Problem
You are given an integer n.
Each number from 1 to n is grouped according to the sum of its digits.
Return the number of groups that have the largest size.
Example 1:
Input: n = 13
Output: 4
Explanation: There are 9 groups in total, they are grouped according sum of its digits of numbers from 1 to 13:
[1,10], [2,11], [3,12], [4,13], [5], [6], [7], [8], [9].
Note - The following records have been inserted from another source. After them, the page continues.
theorem Steady.cqCfgWrite {n v : Nat} (h : Steady .memory a d) : Steady .memory a (d.cqCfgWrite n v) :=
  .ite (.ite h h.setRb) (.ite h.setReg.setRf.setRf.setCq.cqDrain.drainChannels h.setReg)

theorem OutOk.ringCqCfgWrite {who : Who} {n : Fin 16384} {v : W32} : OutOk s (execRingCqCfgWrite who n v s) := .event fun h => .ite h.cqCfgWrite h.denyWrite

theorem Steady.prefetch {n : Nat} (h : Steady .memory a d) : Steady .memory a (d.prefetch n) := h.setSq

theorem Steady.ringBits {m v : Nat} (h : Steady .memory a d) : Steady .memory a (d.ringBits m v) := h.foldl fun _ _ => .ite Steady.refl.ringBit Steady.refl

theorem Steady.clearPend {m bits v : Nat} (h : Steady .memory a d) : Steady .memory a (d.clearPend m bits v) := h.setReg

theorem Steady.writeMask {m bits v : Nat} (h : Steady .memory a d) : Steady .memory a (d.writeMask m bits v) :=
  h.setReg.foldl fun _ _ => .ite Steady.refl.sendRoute Steady.refl

theorem Steady.mbxSend {m : Nat} (h : Steady .memory a d) : Steady .memory a (d.mbxSend m) := h.mbxPost

theorem Steady.mbxRead {m : Nat} (h : Steady .memory a d) : Steady .memory a (d.mbxRead m).2 := by
  unfold Dev.mbxRead
  split
  · exact h.setRf.setRf.setRf.setRb.setRb.ringBit.faceShow
  · exact h.setReg.setReg.setReg

theorem Steady.fwHeaderErr {ptr : Word} (h : Steady .memory a d) : Steady .memory a (d.fwHeaderErr ptr) := h.raiseFree.fwPost

theorem Steady.fwTake (h : Steady .memory a d) : Steady .memory a d.fwTake := by
  unfold Dev.fwTake
  extract_lets x orphan d1
  have h1 : Steady .memory a d1 := h.mbxRead.setRb
  clear_value d1
  exact .ite h (.ite h1.mk.count (.ite h1.fwHeaderErr h1.mk))

theorem Steady.fwPostNow (h : Steady .memory a d) : Steady .memory a d.fwPostNow := by
  unfold Dev.fwPostNow
  split
  · exact h
  · exact h.mk.fwPost

theorem Steady.mbxDenied {who : Who} (h : Steady .memory a d) : Steady .memory a (d.mbxDenied who) := h.raiseFree

theorem Steady.sndWrite {who : Who} {m : Nat} {act : Dev → Dev} (h : Steady .memory a d) (hact : Steady .memory a (act d)) : Steady .memory a (d.sndWrite who m act) :=
  .ite h.mbxDenied.denyWrite (.ite h.denyWrite hact)

theorem Steady.sideWrite {who : Who} {m : Nat} {act : Nat → Dev → Dev} (h : Steady .memory a d) (hact : ∀ n, Steady .memory a (act n d)) :
    Steady .memory a (d.sideWrite who m act) :=
  .ite h.mbxDenied.denyWrite (.ite h.denyWrite (hact _).faceShow)

theorem OutOk.mbxSend {who : Who} {m : Fin 8192} : OutOk s (execMbxSend who m s) := .eventOn fun h => h.sndWrite h.mbxSend

theorem Steady.rxPtrRead {who : Who} {m : Nat} (h : Steady .memory a d) : Steady .memory a (d.rxPtrRead who m).2 := by
  unfold Dev.rxPtrRead
  split
  · exact h.mbxDenied.denyRead
  · exact .ite h.mbxRead.fwPostNow h.mbxRead

theorem OutOk.mbxRxPtr0Read {who : Who} {m : Fin 8192} : OutOk s (execMbxRxPtr0Read who m s) := by
  refine .eventOn fun h => ?_
  split
  · next hw =>
      exact (Steady.of_eq (congrArg Prod.snd hw) h.rxPtrRead).emit
  · next hw2 =>
      exact Steady.of_eq (congrArg Prod.snd hw2) h.rxPtrRead

theorem OutOk.mbxDbRing {who : Who} {m : Fin 8192} {v : W32} : OutOk s (execMbxDbRing who m v s) :=
  .eventOn fun h => h.sndWrite (.ite h.ringBits.faceShow.fwTake h.ringBits.faceShow)

theorem OutOk.mbxDbPend {who : Who} {m : Fin 8192} {v : W32} : OutOk s (execMbxDbPend who m v s) := .eventOn fun h => h.sideWrite fun _ => h.clearPend

theorem OutOk.mbxDbMask {who : Who} {m : Fin 8192} {v : W32} : OutOk s (execMbxDbMask who m v s) := .eventOn fun h => h.sideWrite fun _ => h.writeMask

theorem OutOk.mbxStatWrite {who : Who} {m : Fin 8192} {v : W32} : OutOk s (execMbxStatWrite who m v s) :=
  .eventOn fun h => h.sndWrite (Steady.faceShow (.ite (Steady.setRb (.ite h.setRb h)) (.ite h.setRb h)))

theorem Steady.faceAct {m a' off v : Nat} (h : Steady .memory a d) : Steady .memory a (d.faceAct m a' off v) := by
  unfold Dev.faceAct
  dsimp only
  split
  · exact .ite h.setRf.setRf h
  · exact .ite h.setRf h
  · exact .ite (Steady.faceShow (Steady.write (.ite h h.mbxSend))) h
  · exact .ite h.mbxRead h
  · exact .ite (Steady.faceShow (Steady.write (.ite h h.ringBits))) h
  · exact h.clearPend.faceShow
  · exact h.writeMask.faceShow
  · exact h

theorem OutOk.faceStore {m : Fin 8192} {off : Nat} {v : Word} : OutOk s (execFaceStore m off v s) := by
  refine .event fun h => ?_
  split
  · exact .ite h.write.faceAct h
  · exact h

theorem Steady.dropMbx {m : Nat} (h : Steady .memory a d) : Steady .memory a (d.dropMbx m) :=
  ((h.foldl fun _ _ => Steady.refl.resetReg).foldl fun _ _ => Steady.refl.resetReg).setMbx

theorem Steady.fwFinishAt {opcode n : Nat} {a' : FwAns} (h : Steady .memory a d) : Steady .memory a (d.fwFinishAt opcode n a') := by
  unfold Dev.fwFinishAt
  split
  · exact .ite h.fwFinish h
  · exact h

/-- What firmware must do for a command, whatever the payload. -/
def FwKeeps (f : List Byte → CmdHdr → Dev → FwRes) : Prop := ∀ {a : Dev} {p h d}, Steady .memory a d → FwOk a (f p h d)

theorem FwOk.settle {r : FwRes} {h : CmdHdr} (hd : Steady .memory a d) (hr : FwOk a r) : FwOk a (fwSettle h d r) := by
  cases r with
  | answer x e => exact .ite hd hr
  | hold e => exact hr

theorem Steady.fwRun {opcode : Nat} {noPayload : Bool} {f : List Byte → CmdHdr → Dev → FwRes} {hdr : CmdHdr} (h : Steady .memory a d) (hf : FwKeeps f) :
    Steady .memory a (d.fwRun opcode noPayload f hdr) := by
  unfold Dev.fwRun
  split
  · exact h
  split
  · exact h
  extract_lets _ d1 p own _ d2
  have h1 : Steady .memory a d1 := h.mk
  have h2 : Steady .memory a d2 := h1.mk
  clear_value d1 d2
  split
  · exact h1.fwHeaderErr
  split
  · exact h1.fwRespond
  split
  · have hr := FwOk.settle (h := hdr) h1 (hf h1 : FwOk a (f p hdr d1))
    split
    · next he => rw [he] at hr; exact Steady.fwRespond hr
    · next he => rw [he] at hr; exact Steady.mk hr
  split
  · exact h1.fwRespond
  · have hr := FwOk.settle (h := hdr) h2 (hf h2 : FwOk a (f p hdr d2))
    split
    · next he => rw [he] at hr; exact Steady.fwEnd hr
    · next he => rw [he] at hr; exact Steady.mk hr

theorem OutOk.wenot {opcode : Nat} {noPayload : Bool} {f : List Byte → CmdHdr → Dev → FwRes} {h : CmdHdr} (hf : FwKeeps f) : OutOk s (wenot opcode noPayload f h s) :=
  .event fun h => h.fwRun hf

theorem OutOk.firmwarePoll {h : CmdHdr} : OutOk s (execFirmwarePoll h s) := by
  refine .event fun h => ?_
  dsimp only
  split
  · exact .ite h.fwTake.mk.fwHeaderErr h.fwTake
  · exact h.fwTake

end Sys2Proof.Machine
end

section
/-! PROOFS. Memory stays canonical: keys, engine operations and transmit scheduling. One rule for each operation that the chains of `Steady` do not have yet, written as the operation is, and one for each command. -/

namespace Sys2Proof.Machine
open Sys2Proof

/- Many short rules follow: elaborated one after another they need few threads at a time. -/
set_option Elab.async false

variable {a b d e : Dev} {s : State}

theorem Steady.logSlot {n : Nat} (h : Steady .memory a d) : Steady .memory a (d.logSlot n) := .ite h.mk h

theorem Steady.retire {n : Nat} (h : Steady .memory a d) : Steady .memory a (d.retire n) := h.setSlot.retireStep

theorem Steady.dateCheck {n : Nat} (h : Steady .memory a d) : Steady .memory a (d.dateCheck n) :=
  .ite (((Steady.ite h.setSlot.raisePart h).setSlot).raisePart) (.ite h.setSlot.raisePart h)

theorem OutOk.keyDateCheck : OutOk s (execKeyDateCheck s) := .eventOn fun h => h.foldl fun _ _ => Steady.refl.dateCheck

theorem Steady.setInv {n v : Nat} (h : Steady .memory a d) : Steady .memory a (d.setInv n v) :=
  .ite (((Steady.ite h.setSlot.raiseFree h.setSlot).mk).setRf) (.ite h.setSlot.raiseFree h.setSlot)

theorem OutOk.ceilingWriteDone {slot : BitVec 16} : OutOk s (execCeilingWriteDone slot s) := by
  refine .eventOn fun h => ?_
  dsimp only
  split
  · exact h
  · exact h.mk.setSlot.logSlot.setRf

theorem Steady.countUse {n : Nat} (h : Steady .memory a d) : Steady .memory a (d.countUse n) := h.setSlot.mk

theorem OutOk.rngFail : OutOk s (execRngFail s) := .eventOn fun h => h.setRb.incRf.raiseFree

theorem OutOk.rngHealthPass : OutOk s (execRngHealthPass s) := .eventOn fun h => h.setRb

theorem Steady.logErase {p : List Byte} (h : Steady .memory a d) : Steady .memory a (d.logErase p).2 := by
  unfold Dev.logErase
  split
  · exact h.fresh
  · exact h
There are 4 groups with largest size.
Example 2:
Input: n = 2
Output: 2
Explanation: There are 2 groups [1], [2] of size 1.
Constraints:
1 <= n <= 10^4
Solution (Java)
class Solution {
public int countLargestGroup(int n) {
int largest = 0;
int[] map = new int[37];
int sumOfDigit = 0;
for (int i = 1; i <= n; i++) {
if (i % 10 == 0) {
// reset and start a new sum
sumOfDigit = getSumOfDigits(i);
} else {
sumOfDigit++;
}
int val = ++map[sumOfDigit];
largest = val > largest ? val : largest;
}
return countLargestGroup(largest, map);
}
private int countLargestGroup(int largest, int[] arr) {
int count = 0;
for (int val : arr) {
if (val == largest) {
count++;
}
}
return count;
}
private int getSumOfDigits(int num) {
int sum = 0;
while (num > 0) {
sum += num % 10;
num /= 10;
}
return sum;
}
}
Explain:
nope.
Complexity:
- Time complexity : O(n).
- Space complexity : O(n).